CONNECTIONS: What do the angels, the liberty statue, and the discarded crowns suggest about the artist’s view of the events of 1848? Do you think this illustration was created before or after the collapse of the revolution in France? Why?

The moderate republicans, willing to provide only temporary relief, wanted no such thing. The resulting compromise set up national workshops — soon to become little more than a vast program of pick-and-shovel public works — and established a special commission under Blanc to “study the question.” This satisfied no one. The national workshops were, however, better than nothing. An army of desperate poor from the French provinces and even from foreign countries streamed into Paris to sign up for the workshops. As the economic crisis worsened, the number enrolled in the workshops soared.

While the Paris workshops grew, the French people went to the election polls in late April. The result was a bitter loss for the republicans. Voting in most cases for the first time, the people of France elected to the new 900-person Constituent Assembly 500 monarchists and conservatives, only about 270 moderate republicans, and just 80 radicals or socialists.

The new government’s executive committee dropped Blanc and thereafter included no representative of the Parisian working class.

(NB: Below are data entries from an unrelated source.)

-- ==== Sys2Proof/Machine/Ops.lean ====
section
/-!
DEFINITION. What every instruction shares: how an instruction stops, taking a trap and returning from it (R254-R264),
cancellation points (R397), operand reads, result writes and claims with their latches and the retained entry (R40-R43,
R67-R70), what a release or an acquire waits for (R125, R135), and the issue of one instruction by one thread, with the decode checks that need the thread (R75).
-/
namespace Sys2Proof.Machine

/-- How an instruction ends other than by completing its issue step. -/
inductive Stop where
  /-- Performs nothing and waits (R23). -/
  | wait (w : Wait)
  /-- A precise trap (R255). -/
  | trap (cause : Nat) (addr : DWord) (info : Word)
  /-- A latch restart (R68). -/
  | restart (pc : DWord)
  /-- Its effect is dispatched and the thread is held until it completes (R268 kinds 2 to 5). -/
  | hold (w : Wait) (s : State)
  /-- A trap raised after the instruction has completed (R255). -/
  | after (cause : Nat) (addr : DWord) (info : Word) (s : State)
  /-- Performed in part, and waits (R115). -/
  | part (w : Wait) (s : State)
  /-- A pending cancellation takes its place (R397). -/
  | cancel

abbrev Res (α : Type) := Except Stop α

/-- The class of a cause (R259). -/
def trapClass (cause : Nat) : Nat :=
  match cause with
  | 0x03 | 0x04 | 0x05 | 0x06 | 0x09 => 1
  | 0x07 | 0x08 | 0x0C | 0x0E => 2
  | 0x0A | 0x14 | 0x15 => 3
  | 0x0B => 4
  | 0x0F | 0x13 => 5
  | 0x10 => 6
  | 0x12 => 7
  | _ => 0

/-- Every latch invalid, producer records kept (R67). -/
def dropLatches (l : Tab Latch) : Tab Latch := l.map (fun (p : Nat × Latch) => (p.1, { p.2 with valid := false }))

/-- The three conditions of delivery (R260). -/
def delivers (s : State) (t : Tid) (cause : Nat) : Bool :=
  (s.who t).k.hasHandler && !entryBit s t && !bit (bankGet s t 23) (trapClass cause)

/-- Delivery of a trap (R260). -/
def deliver (s : State) (t : Tid) (cause : Nat) (pc addr : DWord) (info : Word) : State :=
  let mode := if (s.thread t).sys then 256 else 0
  let s1 := bankPut s t 31 (BitVec.ofNat 32 (cause + mode))
  let s2 := bankPutPair s1 t 26 pc
  let s3 := bankPutPair s2 t 28 addr
  let s4 := bankPut s3 t 30 info
  let s5 := bankPut s4 t 23 (bankGet s4 t 23 ||| 0x80000000)
  s5.updThread t (fun th => { th with
    st := .ready, wait := .none, sys := true, pc := bankPair s5 t 24, latches := dropLatches th.latches,
    retained := none, resuming := false, ready := s.cyc + 1 })

/-- A trap that reports a walk stopped by an uncorrectable error is an integrity event (R353, R292). -/
def trapCount (s : State) (t : Tid) (cause : Nat) (info : Word) : State :=
  if cause = 0x05 && info.toNat / 16 = 3 then count s (s.who t).k.owner 10 1 else s

/-- Taking a trap of kind P, D or A: its delivery (R260), or the final kill of the gang when it cannot be delivered (R261). -/
def takeTrap (s0 : State) (t : Tid) (cause : Nat) (pc addr : DWord) (info : Word) : State :=
  let s := trapCount s0 t cause info
  if delivers s t cause then deliver s t cause pc addr info else killFinal s t.vgid cause pc addr info

/-- The return from a trap (R262). -/
def trapReturn (s : State) (t : Tid) : State :=
  let s1 := bankPut s t 23 (bankGet s t 23 &&& 0x7FFFFFFF)
  s1.updThread t (fun th => { th with
    sys := bit (bankGet s t 31) 8, pc := bankPair s t 26, latches := dropLatches th.latches, retained := none,
    resuming := true })

/-- A thread of the gang other than `t` in its handler with ENTRY 1 (R397). -/
def otherHolder (s : State) (gk : Nat) (t : Tid) : Bool :=
  s.threads.any (fun (p : Tid × Thread) => (s.group p.1.vgid).gang = gk && p.1 ≠ t && p.2.st ≠ .exited && entryBit s p.1)

/-- What a cancellation point does while a cancellation is pending (R264, R397, R299), or none where it does nothing: the
notice first; then the kill, which waits while another thread of the gang is in its handler. The notified thread's own
handler has then ended: its ENTRY clears, so that two such threads do not wait for each other (log 21). -/
def takeCancel (s : State) (w : Who) (isTret : Bool) : Option State :=
  match w.gang.cancel with
  | none => none
  | some i =>
    let e := entryBit s w.t
    if e && !w.th.noticed && !isTret then none
    else if !isTret && !w.th.noticed && delivers s w.t 0x12 then
      some ((deliver s w.t 0x12 w.th.pc 0 (BitVec.ofNat 32 i)).updThread w.t (fun th => { th with noticed := true }))
    else if otherHolder s w.gk w.t then
      let s1 := if isTret || w.th.noticed then bankPut s w.t 23 (bankGet s w.t 23 &&& 0x7FFFFFFF) else s
      some (s1.updThread w.t (fun th => { th with st := .waiting, wait := .retry, noticed := th.noticed || isTret }))
    else some (cancelGang s w.gk)

/-- An explicit cancellation point. -/
def cancelPoint (w : Who) (s : State) : Res Unit :=
  if (takeCancel s w false).isSome then .error .cancel else .ok ()

/-- When an instruction is a cancellation point (R108, R397): never, where it would wait, or always. -/
inductive Cancel where
  | never | waits | always
  deriving DecidableEq, Repr

/-- What an instruction names, for the checks that come before its own. `srcs` are its A, B and C sources with their width in
words; `named` the other register fields it has, `remote` those
of another thread's registers, which never reach a handler bank (R55, R257), `dst` its destination; `len` its bytes and `cycles` its issue cycles; `sel` the
predicate that picks the one of A and B that is read (R92); `wrote` the registers it writes beside its destination (R70), `lists` those it reads
beside its fields; `polls` marks one that never waits for what it names (R115). -/
structure Use where
  srcs : List (Retain × Src × Nat) := []
  named : List (Nat × Nat) := []
  remote : List (Nat × Nat) := []
  dst : Option (Nat × Nat) := none
  sys : Bool := false
  pf : Bool := false
  cancel : Cancel := .waits
  len : Nat := 8
  cycles : Nat := 1
  collective : Bool := false
  tret : Bool := false
  sel : Option (BitVec 3 × Bool) := none
  wrote : Who → State → List (Nat × Nat) := fun _ _ => []
  lists : Who → State → List (Nat × Nat) := fun _ _ => []
  polls : Bool := false

/-- Every register field of the instruction, with its width in words. -/
def Use.regs (u : Use) : List (Nat × Nat) :=
  u.srcs.filterMap (fun x => match x.2.1 with | .reg i => some (i.toNat, x.2.2) | _ => none) ++ u.named ++ u.remote ++ u.dst.toList

/-- Decode checks 8 to 11 (R75): cause and TRAP_INFO of the first that fails. -/
def useCheck (w : Who) (u : Use) : Option (Nat × Word) :=
  let limit := if w.th.sys then w.k.regs + 23 else w.k.regs
  if u.sys && !w.th.sys then some (0x02, 0)
  else if u.pf && !w.k.pf then some (0x02, 1)
  else if u.regs.any (fun r => r.2 = 2 && r.1 % 2 = 1) then some (0x01, 8)
  else if u.regs.any (fun r => decide (limit ≤ r.1 + (r.2 - 1))) then some (0x01, 9)
  else if u.remote.any (fun r => decide (w.k.regs ≤ r.1 + (r.2 - 1))) then some (0x01, 9)
  else none

/-- The guard of a word (R58). -/
def guardTrue (h : Hdr) (th : Thread) : Bool := th.preds.getLsbD h.pidx.toNat ^^ h.pinv

/-- The sources the thread reads: with a selecting predicate, the selected one alone (R92). -/
def Use.reads (u : Use) (th : Thread) : List (Retain × Src × Nat) :=
  match u.sel with
  | none => u.srcs
  | some (p, neg) => u.srcs.filter (fun x => x.1 = (if th.preds.getLsbD p.toNat ^^ neg then Retain.a else Retain.b))

/-- The latches an instruction reads. -/
def Use.latches (u : Use) (th : Thread) : List Nat :=
  (u.reads th).filterMap (fun x => match x.2.1 with | .latch k => some k.toNat | _ => none)

/-- The restart or the trap of an invalid latch (R68): at the lowest sequence number, compared serially (log 80). -/
def latchGate (th : Thread) (u : Use) : Option Stop :=
  let bad := ((u.latches th).map (fun k => at_ th.latches k {})).filter (fun l => !l.valid)
  if bad.isEmpty then none
  else if bad.any (fun l => l.prod.isNone) then some (.trap 0x01 0 0xFFFFFFFD)
  else
    match sortBy (fun (a b : DWord × Word) => seqBefore a.2 b.2) (bad.filterMap (·.prod)) with
    | p :: _ => some (.restart p.1)
    | [] => none

/-- The words of the retained entry, as many as a read wants; those the entry does not hold are free values (R70, log 11). -/
def retainedWords (s : State) (r : Retained) (n : Nat) : List Word :=
  (upto 0 n).map (fun j => r.words.getD j ((Config.freeValue s.fresh).setWidth 32))

/-- An ordinary read of one operand of the issuer's registers (R40, R44, R45); v0 as a multi-word operand reads 0 (R79,
log 23). -/
def bankRead (w : Who) (s : State) (i n : Nat) : Res (List Word) :=
  let ws := operandWords s w.t i n
  if i ≠ 0 && busy s w.t i n then .error (.wait .retry)
  else match firstPoison ws i with
    | some p => .error (.trap (poisonCause p.2) (BitVec.ofNat 64 (regAddr s w.t p.1)) p.2)
    | none => .ok (ws.map (·.val))

/-- An ordinary read of a list of words, each its own register (R45). -/
def listRead (w : Who) (s : State) (i n : Nat) : Res (List Word) :=
  let ws := regGets s w.t i n
  if busy s w.t i n then .error (.wait .retry)
  else match firstPoison ws i with
    | some p => .error (.trap (poisonCause p.2) (BitVec.ofNat 64 (regAddr s w.t p.1)) p.2)
    | none => .ok (ws.map (·.val))

/-- A read of words that an instruction reaches but does not name (R288): one whose check bits disagree is corrected, or its gang is killed,
before the instruction goes on. -/
def readCheck (w : Who) (s : State) (ws : List (Tid × Nat)) : Res Unit :=
  match ws.find? (fun x => !(eccAt s x.1 x.2 1).isEmpty) with
  | none => .ok ()
  | some x => .error (.part .retry (eccRead s w.k.owner w.t x.1 (eccAt s x.1 x.2 1)))

/-- A register source: the retained entry where it serves, else the register file (R70). -/
def regRead (w : Who) (s : State) (i n : Nat) : Res (List Word) :=
  match w.th.retained with
  | some r => if r.idx = i && i ≠ 0 then .ok (retainedWords s r n) else bankRead w s i n
  | none => bankRead w s i n

def valueOf (ws : List Word) : DWord := pairOf (ws.getD 0 0) (ws.getD 1 0)
def wordsN (n : Nat) (v : DWord) : List Word := [loWord v, hiWord v].take n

Fearing that their socialist hopes were about to be dashed, artisans and unskilled workers invaded the Constituent Assembly on May 15 and tried to proclaim a new revolutionary state. The government used the middle-class National Guard to squelch this uprising. As the workshops continued to fill and grow more radical, the fearful but powerful propertied classes in the Assembly took the offensive. On June 22, the government dissolved the workshops in Paris, giving the workers the choice of joining the army or going to workshops in the provinces.

A spontaneous and violent uprising followed. Barricades sprang up again in the narrow streets of Paris, and a terrible class war began. After three terrible “June Days” of street fighting and the death or injury of more than ten thousand people, the republican army under General Louis Cavaignac stood triumphant in a sea of working-class blood and hatred.

The revolution in France thus ended in spectacular failure. The February coalition of the middle and working classes had in four short months become locked in mortal combat. In place of a generous democratic republic, the Constituent Assembly completed a constitution featuring a strong executive. This allowed Louis Napoleon, nephew of Napoleon Bonaparte, to win a landslide victory in the election of December 1848. The appeal of his great name as well as the desire of the propertied classes for order at any cost had led to what would become a semi-authoritarian regime.